D’Apostrophes, l’émission littéraire la plus célèbre de la télévision à la présidence de l’Académie Goncourt, dont il vient de prendre sa retraite, Bernard Pivot est l’homme qui fit entrer la littérature dans le salon des Français.
Coopté à l’Académie Goncourt en 2004 -il a été le premier non-écrivain à rejoindre la prestigieuse institution-, il en était devenu le président en 2014, avant de se retirer ce mardi, à 84 ans, «pour retrouver un libre et plein usage de son temps».
Ce fou de littérature, défenseur acharné de la langue française et ami sincère des mots, a animé durant 15 ans (de 1975 à 1990) l’émission littéraire Apostrophes qui, chaque vendredi, était suivie par des millions de téléspectateurs.
Vêtu de la blouse grise des instituteurs d’autrefois, Bernard Pivot est aussi celui qui tenta de réconcilier les Français avec l’orthographe en organisant, à partir de 1985, les «Dicos d’or», célèbre championnat d’orthographe qui a remis la dictée au goût du jour.

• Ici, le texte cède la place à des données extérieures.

theorem streamNext_row (more : 1 < y.left) (rows : bits f.word.imm.toNat 10 3 ≠ 0) (full : y.next.toNat = bits f.word.imm.toNat 10 3) :
    streamNext t pn c f y = sendAll (modElem t f.st f.elem fun x => putPair x (emitted y 0)) f
      (both { h with pay := 0, valid := 0, kind := 1, seq := y.out } 1) false := by
  have left : y.left - 1 ≠ 0 := by omega
  simp only [streamNext, emitted, toks, more.ne', if_false, rows, full, ne_eq, not_false_eq_true, and_self, if_true, left]
  rfl

theorem streamNext_group {d : BitVec 256} {v : BitVec 8} {u : State} (more : 1 < y.left)
    (row : bits f.word.imm.toNat 10 3 = 0 ∨ y.next.toNat ≠ bits f.word.imm.toNat 10 3)
    (cons : graphEnd (portAt t f.st (bits f.word.imm.toNat 2 0)).cons = true)
    (pop : portPop t f.st (bits f.word.imm.toNat 2 0) 1 = some ([(d, v)], u)) :
    streamNext t pn c f y = sendAll (modElem u f.st f.elem fun x => putPair x (emitted y (y.next + 1))) f
      (both (groupTok h y.out d v) 1) true := by
  have left : y.left - 1 ≠ 0 := by omega
  have within : ¬ (bits f.word.imm.toNat 10 3 ≠ 0 ∧ y.next.toNat = bits f.word.imm.toNat 10 3) := by tauto
  simp only [streamNext, emitted, toks, more.ne', if_false, within, cons, Bool.not_true, Bool.false_eq_true, pop, left]
  rfl

end

/-! ### STREAM on a token (R303) -/

section
variable {s u : State} {f : Firing} {pn : Nat} {c : Consist} {a : Token} {y : Pair} (hf : FiresOn s f pn c)
include hf

/-- Without a token on port a, the slot's stream goes on. -/
theorem firesTo_stream_next (ha : f.a = none) (mode : f.word.mod.getLsbD 0 = false)
    (hy : emitting (elemAt (fired s f pn c) f.st f.elem) f.slot = some y) (hu : streamNext (fired s f pn c) pn c f y = u) :
    FiresTo .stream s f pn c u :=
  firesTo_withFiring hf (Eq.trans (b := execStream s) rfl rfl) (by simp only [mode, ha, hy, hu, Bool.false_eq_true, if_false])

/-- An End-of-stream goes on by itself. -/
theorem firesTo_stream_end (ha : f.a = some a) (mode : f.word.mod.getLsbD 0 = true) (h9 : a.kind = 9) :
    FiresTo .stream s f pn c (sendAll (fired s f pn c) f [(0, { a with pay := 0, valid := 0, kind := 9 }, 1)] false) :=
  firesTo_withFiring hf (Eq.trans (b := execStream s) rfl rfl) (by
    simp only [ha, mode, h9, if_true, Option.filter_some, beq_self_eq_true]
    rfl)

section
variable (ho : Operands f a a) (h0 : a.kind = 0)
include ho h0

theorem firesTo_stream_out_fault (mode : f.word.mod.getLsbD 0 = true)
    (unbound : graphEnd (portAt (fired s f pn c) f.st (bits f.word.imm.toNat 2 0)).prod = false) :
    FiresTo .stream s f pn c (fireFault (fired s f pn c) pn c f 0x13 0) :=
  firesTo_withFiring hf (Eq.trans (b := execStream s) rfl rfl) (by
    rw [if_pos mode, ho.1, Option.filter_some, if_neg (by rw [h0]; decide)]
    simp only [byKind_data ho h0 h0, unbound, Bool.not_false, if_true])

theorem firesTo_stream_out (mode : f.word.mod.getLsbD 0 = true)
    (bound : graphEnd (portAt (fired s f pn c) f.st (bits f.word.imm.toNat 2 0)).prod = true)
    (push : portPush (fired s f pn c) f.st (bits f.word.imm.toNat 2 0) [(lanesFrom a.valid a.laneN, a.valid)] = some u) :
    FiresTo .stream s f pn c (sendAll u f [] true) :=
  firesTo_withFiring hf (Eq.trans (b := execStream s) rfl rfl) (by
    rw [if_pos mode, ho.1, Option.filter_some, if_neg (by rw [h0]; decide)]
    simp only [byKind_data ho h0 h0, bound, push, Bool.not_true, Bool.false_eq_true, if_false])

theorem firesTo_stream_in_fault (mode : f.word.mod.getLsbD 0 = false)
    (unbound : graphEnd (portAt (fired s f pn c) f.st (bits f.word.imm.toNat 2 0)).cons = false) :
    FiresTo .stream s f pn c (fireFault (fired s f pn c) pn c f 0x13 0) :=
  firesTo_withFiring hf (Eq.trans (b := execStream s) rfl rfl) (by
    simp only [mode, ho.1, byKind_data ho h0 h0, unbound, Bool.not_false, Bool.false_eq_true, if_false, if_true])

/-- A control token opens its slot's stream. -/
theorem firesTo_stream_in (mode : f.word.mod.getLsbD 0 = false)
    (bound : graphEnd (portAt (fired s f pn c) f.st (bits f.word.imm.toNat 2 0)).cons = true) :
    let n := if a.valid.getLsbD 0 then a.laneN 0 else 0
    let y : Pair := { slot := f.slot, act := a.act, iter := a.iter, left := streamLength n (bits f.word.imm.toNat 10 3), toks := [a],
                      arr := (fired s f pn c).time }
    FiresTo .stream s f pn c (sendAll (modElem (fired s f pn c) f.st f.elem fun x => putPair x y) f [] true) :=
  firesTo_withFiring hf (Eq.trans (b := execStream s) rfl rfl) (by
    simp only [mode, ho.1, byKind_data ho h0 h0, bound, Bool.not_true, Bool.false_eq_true, if_false])

end

end

end Sys2Proof.GraphStreams

namespace Sys2Proof.GraphPairs

open Sys2Proof Machine Laws GraphFirings GraphStreams

theorem data_ne_barrier : (0 : BitVec 4) ≠ 8 := by decide

/-! ### Lanes that go with a partial token (R271) -/

/-- Neither check of COALESCE fails on a token without lanes, or with the partial token's SC and format. -/
theorem coalesce_checks_of_agree {a h : Token} (agree : a.lanes = [] ∨ (h.sc = a.sc ∧ h.fmt = a.fmt)) :
    (!a.lanes.isEmpty && h.sc != a.sc) = false ∧ (!a.lanes.isEmpty && h.fmt != a.fmt) = false := by
  rcases agree with empty | ⟨sc, fmt⟩
  · simp [empty]
  · simp [sc, fmt]

/-- No lane is left over beyond a full token. -/
theorem isEmpty_drop_eight {ls : List Word} (full : 8 ≤ ls.length) : (ls.drop 8).isEmpty = true ↔ ls.length = 8 := by
  rw [List.isEmpty_iff, List.drop_eq_nil_iff]
  omega

section
variable {s : State} {f : Firing} {pn : Nat} {c : Consist} {a b : Token} (hf : FiresOn s f pn c) (ha : f.a = some a)
include hf ha

/-! ### Barriers (R108) -/

section
variable (h8 : a.kind = 8)
include h8

theorem firesTo_seq_barrier : FiresTo .seq s f pn c (sendAll (fired s f pn c) f (both a 1) false) :=
  firesTo_withFiring hf (Eq.trans (b := execSeq s) rfl rfl) (by simp only [ha, h8, if_true])

theorem firesTo_reduce_barrier : FiresTo .reduce s f pn c (sendAll (fired s f pn c) f (both a 1) false) :=
  firesTo_withFiring hf (Eq.trans (b := execReduce s) rfl rfl) (by simp only [ha, h8, if_true])

theorem firesTo_rowstat_barrier : FiresTo .rowstat s f pn c (sendAll (fired s f pn c) f (both a 1) false) :=
  firesTo_withFiring hf (Eq.trans (b := execRowstat s) rfl rfl) (by simp only [ha, h8, if_true])

theorem firesTo_delay_barrier (hb : f.b = some b) : FiresTo .delay s f pn c (sendAll (fired s f pn c) f (both a 1) false) :=
  firesTo_withFiring hf (Eq.trans (b := execDelay s) rfl rfl) (by simp only [ha, hb, h8, if_true])

/-- A Barrier goes on behind the partial tokens of all its activation's pairs. -/
theorem firesTo_coalesce_barrier : let t := fired s f pn c
    let flushed := flushAll (elemAt t f.st f.elem) f a.act
    FiresTo .coalesce s f pn c (sendAll (modElem t f.st f.elem fun _ => flushed.2) f (inTurn 1 (flushed.1 ++ [a])) false) :=
  firesTo_withFiring hf (Eq.trans (b := execCoalesce s) rfl rfl) (by simp only [ha, h8, if_true])

end

/-! ### SEQ (R293) -/

theorem firesTo_seq (h8 : a.kind ≠ 8) : let t := fired s f pn c
    let p := pairFor (elemAt t f.st f.elem) f.word f.slot a
    FiresTo .seq s f pn c (sendAll (keepPair t f a { p with out := p.out + 1 }) f (both { a with seq := p.out } 1) (a.kind == 0)) :=
  firesTo_withFiring hf (Eq.trans (b := execSeq s) rfl rfl) (by simp only [ha, h8, if_false])

/-! ### REDUCE (R295, R296) and ROWSTAT (R297) -/

section
variable (h0 : a.kind ≠ 0) (h8 : a.kind ≠ 8)
include h0 h8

Cette appétence pour la langue française remonte à loin, expliquait Bernard Pivot en mars 2016 à l’occasion de la présentation de son livre Au secours! Les mots m’ont mangé (Allary Editions).
«Je suis un enfant de la guerre. J’étais réfugié avec ma mère dans un petit village du Beaujolais, et mes seuls livres étaient un dictionnaire et les fables de La Fontaine. La Fontaine me parlait de “zéphyr” ou d’“aquilon”, et Le Petit Larousse me renseignait sur ces mots étranges», avait-il confié.

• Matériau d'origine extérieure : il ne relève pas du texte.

/-- IRET with NT = 1: the return to the task that the back link names (R614). GDT entry 0 is never used, so that a null
back link names no TSS (R90). The link must lie within the limit of TR (R166), else #TS with the selector of TR (log entry
57, DESIGN CHOICE). -/
def iretTask : M Unit := do
  let s ← get
  require (decide (1 ≤ s.sys.tr.limit.toNat)) (.ts (selCode s.sys.tr.sel false))
  let link ← sysRead s.sys.tr.base 2
  let sel : Half := link.setWidth 16
  let e := Exc.ts (selCode sel false)
  require (!selNull sel && !selTi sel) e
  let (lin, d) ← fetchDesc sel e
  require d.busyTss e
  require d.present (.np (selCode sel false))
  switchTask .iret sel lin d false false
  checkNewEip

/-- IRETD from privilege level 0 to virtual-8086 mode, with the reads in the order of R615: EFLAGS before the items that are
popped, among which its slot is read again and thrown away. -/
def iretToV86 : M Unit := do
  needTop 0 36
  let eip ← peekStack .d 0
  require (decide (eip.toNat ≤ 0xFFFF)) (.gp 0)
  let fl ← peekStack .d 8
  let cs ← peekStack .d 4
  let _ ← peekStack .d 8
  let esp ← peekStack .d 12
  let ss ← peekStack .d 16
  let es ← peekStack .d 20
  let ds ← peekStack .d 24
  let fs ← peekStack .d 28
  let gs ← peekStack .d 32
  modify fun s =>
    { s with
      flags := Flags.ofImage fl
      segs :=
        { es := SegReg.v86 (es.setWidth 16)
          cs := SegReg.v86 (cs.setWidth 16)
          ss := SegReg.v86 (ss.setWidth 16)
          ds := SegReg.v86 (ds.setWidth 16)
          fs := SegReg.v86 (fs.setWidth 16)
          gs := SegReg.v86 (gs.setWidth 16) }
      cpl := 3 }
  writeReg .d .esp esp
  setEip eip

/-- IRET to the same privilege level (R616). -/
def iretSame (z : Size) (sel : Half) : M Unit := do
  needTop 0 (3 * z.bytes)
  let s ← get
  let (lin, d) ← checkReturnCs sel
  let eip ← peekStack z 0
  checkTarget d eip
  loadFromDesc .cs sel lin d
  let fl ← peekStack z (2 * z.bytes)
  setFlags (iretFlags s z fl)
  setSp (s.regs.esp + BitVec.ofNat 32 (3 * z.bytes))
  setEip eip

/-- IRET to an outer privilege level (R616). The 32-bit form loads all of ESP, also when the new stack segment has
B = 0: R616 writes (E)SP, the register of the operand size (log entry 60). -/
def iretOuter (z : Size) (sel : Half) : M Unit := do
  needTop 0 (5 * z.bytes)
  let s ← get
  let (lin, d) ← checkReturnCs sel
  let ss ← peekStack .w (4 * z.bytes)
  let ssel : Half := ss.setWidth 16
  let (slin, sd) ← checkReturnSs ssel (rpl sel)
  let eip ← peekStack z 0
  checkTarget d eip
  let fl ← peekStack z (2 * z.bytes)
  let esp ← peekStack z (3 * z.bytes)
  loadFromDesc .cs sel lin d
  loadFromDesc .ss ssel slin sd
  setFlags (iretFlags s z fl)
  outerEsp z sd esp
  setCpl (rpl sel)
  nullOuter (rpl sel)
  setEip eip

/-- The selector of a far return: the word at an offset in the frame must be within the stack limits, and no other byte
of its slot is looked at (R616, R627). -/
def returnSel (k : Nat) : M Half := do
  needTop k 2
  let cs ← peekStack .w k
  return cs.setWidth 16

/-- IRET in protected mode without a task return: to virtual-8086 mode, or by the stack (R613, R616). -/
def iretStack (z : Size) : M Unit := do
  let s ← get
  let toV86 ←
    if z = .d && s.cpl == 0 then do
      let fl ← peekStack .d 8
      pure (fl.getLsbD 17)
    else pure false
  if toV86 then iretToV86
  else do
    let sel ← returnSel z.bytes
    require (decide (s.cpl.toNat ≤ (rpl sel).toNat)) (.gp (selCode sel false))
    if rpl sel == s.cpl then iretSame z sel else iretOuter z sel

/-- The return from an interrupt or exception (R613). NMI is unmasked (R906) and RF keeps what was loaded (R943 c). -/
def iretOp (z : Size) : M Unit := do
  let s ← get
  if s.isReal then iretReal z
  else if s.flags.vm then iretV86 z
  else if s.flags.nt then iretTask
  else iretStack z
  keepRf
  modify fun s => { s with latches := { s.latches with nmiBlocked := false } }

end Sys2Proof.Machine
end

Une de ses plus grandes fiertés est d’être entré dans le Petit Larousse en 2013.
Amateur de beaujolais
Homme de lettres, au sens propre, il n’a écrit à ce jour que deux romans: L’amour en vogue (1959) et Oui, mais quelle est la question? (2012). En parallèle, il est l’auteur de plusieurs essais, sur la langue française, mais aussi sur ses deux autres grandes passions: le vin et le football.
Né à Lyon le 5 mai 1935 dans une famille de petits commerçants, il a passé son enfance dans le Beaujolais et était connu pour être un amateur éclairé des vins de ce terroir. On lui doit notamment un Dictionnaire amoureux du vin (Plon, 2006) qui fait autorité.
Fou de foot, il est resté fidèle à l’AS Saint-Étienne et à l’équipe de France.
Ces dernières années, il a été très actif sur Twitter avec plus d’un million d’abonnés, partageant ses humeurs et ses vues.
Mais, au-delà de toutes ses activités, c’est en tant que journaliste qu’il aime se définir.
Après un passage au Progrès de Lyon, il entre au Figaro littéraire en 1958. Chef de service au Figaro en 1971, il démissionne en 1974 après un désaccord avec Jean d’Ormesson. L’académicien aux yeux bleus sera néanmoins le recordman des passages dans les émissions littéraires de Pivot.
Des invités inoubliables
C’est le jour de l’an 1967 que Pivot apparaît pour la première fois à la télévision, pour évoquer Johnny Hallyday et Sylvie Vartan…
En 1974, après l’éclatement de l’ORTF, il lance Apostrophes, diffusé pour la 1re fois sur Antenne 2 le 10 janvier 1975. Il fonde la même année avec Jean-Louis Servan-Schreiber le magazine Lire.
Apostrophes devient le rituel incontournable du vendredi soir jusqu’en 1990. Il anime l’émission en direct, introduite par le concerto pour piano numéro 1 de Rachmaninov. On y rit beaucoup, on s’insulte, on s’embrasse… Le public adore et les ventes de livres suivent.
Les géants des lettres se succèdent dans le «salon» de Pivot qui sait créer une intimité avec ses invités et réunir des duos improbables. Il y aura des moments inoubliables: Cavanna taclant un Charles Bukowski ivre, avec un fameux «Ta gueule, Bukowski!», l’interview de Soljenitsyne, de Marguerite Duras ou de Patrick Modiano.
Sagan, Barthes, Bradbury, Bourdieu, Eco, Le Clézio, Badinter, Levi-Strauss ou encore le président Mitterrand seront ses invités. En 1987, il interviewera clandestinement Lech Walesa en Pologne.
Facétieux, il soumet ses invités au «questionnaire de Pivot», inspiré de celui de Proust.
Quand Apostrophes s’arrête, l’infatigable Bernard crée Bouillon de culture, à l’horizon plus large que les livres. L’émission cesse en juin 2001. Le dernier numéro rassemble 1,2 million de téléspectateurs.
Ce passionné de littérature tient régulièrement une chronique dans le Journal du Dimanche.